Jupiter-bound Juno races toward Earth flyby

By WILLIAM HARWOOD
CBS News

Returning to its starting point after a two-year billion-mile loop out beyond the orbit of Mars, NASA's Juno probe raced toward Earth Wednesday for a velocity-boosting flyby, using the planet's gravity to fling the spacecraft on to distant Jupiter.

The centerpiece of a $1.1 billion science mission, the solar-powered Juno spacecraft was launched atop a United Launch Alliance Atlas 5 rocket from the Cape Canaveral Air Force Station, Fla., on Aug. 5, 2011.

Even though Atlas 5 boosted the spacecraft to an Earth-escape velocity of 25,000 mph -- 7 miles per second -- Juno did not have the energy to head directly to its target.

A computer graphic showing NASA's Juno spacecraft in orbit around Jupiter. Arrival is expected on July 4, 2016. (Credit: NASA)

Instead, the spacecraft was launched on a trajectory that carried it beyond the orbit of Mars and into the asteroid belt before the sun's gravity finally began pulling the craft back into the inner solar system.

In September 2012, carefully planned rocket firings altered the probe's course slightly and set up Wednesday's gravity-assist flyby of Earth. After covering 994 million miles since launch, close approach was expected at 3:21 p.m. EDT (GMT-4) when Juno was expected to pass about 350 miles above South Africa.

"Even a large rocket couldn't provide enough propulsion to get us all the way to Jupiter, so we are flying by the Earth for a gravity-assist that will provide about 70 percent of the initial boost provided by the Atlas V 551 rocket," Scott Bolton, Juno principal investigator, said in a statement. "The gravity assist essentially provides as much propulsion as second rocket launch."

The flyby was set up to increases Juno's velocity, relative to the sun, from 78,000 mph to around 87,000 mph, according to the Southwest Research Institute.

Tim Gasparrini, Juno program manager for Lockheed Martin Space Systems, said a direct trajectory to Jupiter would have required about 50 percent more fuel than Juno could carry.

"Had we not chosen to do the flyby, the mission would have required a bigger launch vehicle, a larger spacecraft and would have been more expensive," he said in a company statement.

During the approach to Earth and its departure from the Earth-moon system, Juno's instruments will be calibrated and put to work.

"While we are primarily using Earth as a means to get us to Jupiter, the flight team is also going to check and calibrate Juno's science instruments," Bolton said.

"As another bonus, Juno is approaching the Earth from deep space, from the sunlit side. Juno will take never-before-seen images of the Earth-moon system, giving us a chance to see what we look like from Mars or Jupiter. We plan to release a movie of this unique perspective of the Earth-Moon system shortly after the flyby."

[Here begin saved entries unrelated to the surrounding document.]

-- ==== Sys2Proof/Machine/Fetch.lean ====
section
/-! DEFINITION. Up to the instruction: the boundary, refused states, waiting, interrupts, fetch and decode
(60_exceptions.md R550, R572, R576; 20_memory.md R136, R145, R185). -/

namespace Sys2Proof.Machine

/-- The words a fetch of the aligned word at `pa` may see: the current one, then older ones (R185, D41; log 34). -/
def fetchCandidates (pa : Nat) (s : State) : List Word :=
  s.mem.word pa :: (s.stale.filter fun w => w.addr = pa).map StaleWord.word

/-- The word a fetch sees: the chosen candidate, the current one where there is none of that number. -/
def seenWord (choice pa : Nat) (s : State) : Word := (fetchCandidates pa s).getD choice (s.mem.word pa)

/-- The word fetched from a place, and the state after it: a device answers a free value and is recorded, once. That a
fetch, of either access type, is performed exactly once is a DESIGN CHOICE: R141 lets it be repeated and speculative (log 61, 64). -/
def fetchFrom (choice : Nat) (p : Place) (s : State) : Word × State :=
  if p.kind = .device then
    (Config.deviceFetch s.draws,
      { s with io := ⟨false, p.target.pa, 4, (Config.deviceFetch s.draws).setWidth 64⟩ :: s.io })
  else (seenWord choice p.target.pa s, s)

/-- The instruction fetch: a misaligned pc raises ADEF before anything else (R136, R555), then translation (R145). -/
def fetchPlace (s : State) : Access Place :=
  if s.pc.toNat % 4 ≠ 0 then .raise .ADEF s.pc
  else (translate .fetch s.pc s).bind fun t => (typed t).bind fun t => placed t s

/-- What a step does before an instruction's own effect. -/
inductive Phase where
  /-- The step ends here: an exception, a stop, or the core waits. -/
  | done (r : Result)
  /-- An instruction runs from a state. -/
  | run (i : Instr) (s : State)

/-- Decode what was fetched: an undefined word raises INE (R565), an RDTIME word is refused (R356). -/
def decodePhase (w : Word) (s : State) : Phase :=
  match decodeWord w with
  | .ok i => .run i s
  | .error .rdtime => .done (.refused .rdtimeForm)
  | .error .undefined => .done (trap .INE s)
  | .error .truncated => .done (trap .INE s)

/-- Fetch and decode. -/
def fetchPhase (choice : Nat) (s : State) : Phase :=
  match fetchPlace s with
  | .ok p => decodePhase (fetchFrom choice p s).1 (fetchFrom choice p s).2
  | .raise x va => .done (.next (enter x va s))
  | .refuse r => .done (.refused r)

/-- An interrupt is pending and enabled (R572). -/
def interruptPending (s : State) : Bool := interruptsOn s && pendingVector s != 0

/-- The legal privilege levels (R520, R523). -/
def legalLevel (s : State) : Bool := plv s == 0 || plv s == 3

/-- The legal translation modes (R71, R147). -/
def legalMode (s : State) : Bool := directBit s != pagingBit s

/-- A step from the boundary on: `i` is the step's input, `s` the state after the outside world acted. A refused state first
(R147, R523); a waiting core stays so until some enabled source is pending (R500, R576, D11; log 22); a pending interrupt is
taken before the fetch unless the input puts it off (R550, R572; log 12). -/
def corePhase (i : StepInput) (s : State) : Phase :=
  if legalLevel s = false then .done (.refused .illegalPrivilegeLevel)
  else if legalMode s = false then .done (.refused .illegalTranslationMode)
  else if s.waiting && pendingVector s == 0 then .done (.next s)
  else if interruptPending s && !i.deferInterrupt then .done (trap .INT { s with waiting := false })
  else fetchPhase i.staleChoice { s with waiting := false }

/-- Everything of a step before the instruction's own effect. -/
def prepare (s : State) : Phase := corePhase (nextInput s) (boundary s)

/-- Store an instruction word where the next fetch reads; nothing where that fetch would raise an exception or stop. -/
def placeFetchWord (w : Word) (s : State) : State :=
  match fetchPlace s with
  | .ok p =>
    { s with
      mem := s.mem.write p.target.pa (w.setWidth 64) 4
      stale := s.stale.filter fun x => x.addr ≠ p.target.pa }
  | _ => s

end Sys2Proof.Machine
end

The Juno mission is managed by the Jet Propulsion Laboratory in Pasadena, Calif., which is operated for NASA by the California Institute of Technology.

While more than 90 percent of NASA's civil service workforce have been furloughed in the ongoing government shutdown, JPL is not directly affected and key NASA personnel remain on the job to protect operational spacecraft.

If all goes well, Juno will reach its target on July 4, 2016, braking into an elliptical orbit around Jupiter's poles five years and 1.7 billion miles after launch.

Using a suite of sophisticated instruments, the four-ton spacecraft will study Jupiter's turbulent atmosphere in unprecedented detail to learn more about how the huge world evolved, whether it has a solid core and what its constituents imply about the nature of the solar nebula that coalesced 4.5 billion years ago to form the solar system.

The titanium-armored spacecraft also will map out Jupiter's magnetic field and radiation belts, absorbing the equivalent of 100 million dental X-rays over the course of 33 orbits -- one year.

"What we're really going after are some of the most fundamental questions of our solar system -- how Jupiter formed, how it evolved, what really happened early in the solar system that eventually led to all of us and the terrestrial planets," Bolton told reporters shortly after launch. "These are really basic questions, who are we, where did we come from, how did we get here?

"We're kind of going after this recipe of how planets are made. We're getting the ingredients of Jupiter, we're going to understand what the structure is like inside, how was it built, and that will give us guidance as to what happened in that early time that eventually led to us."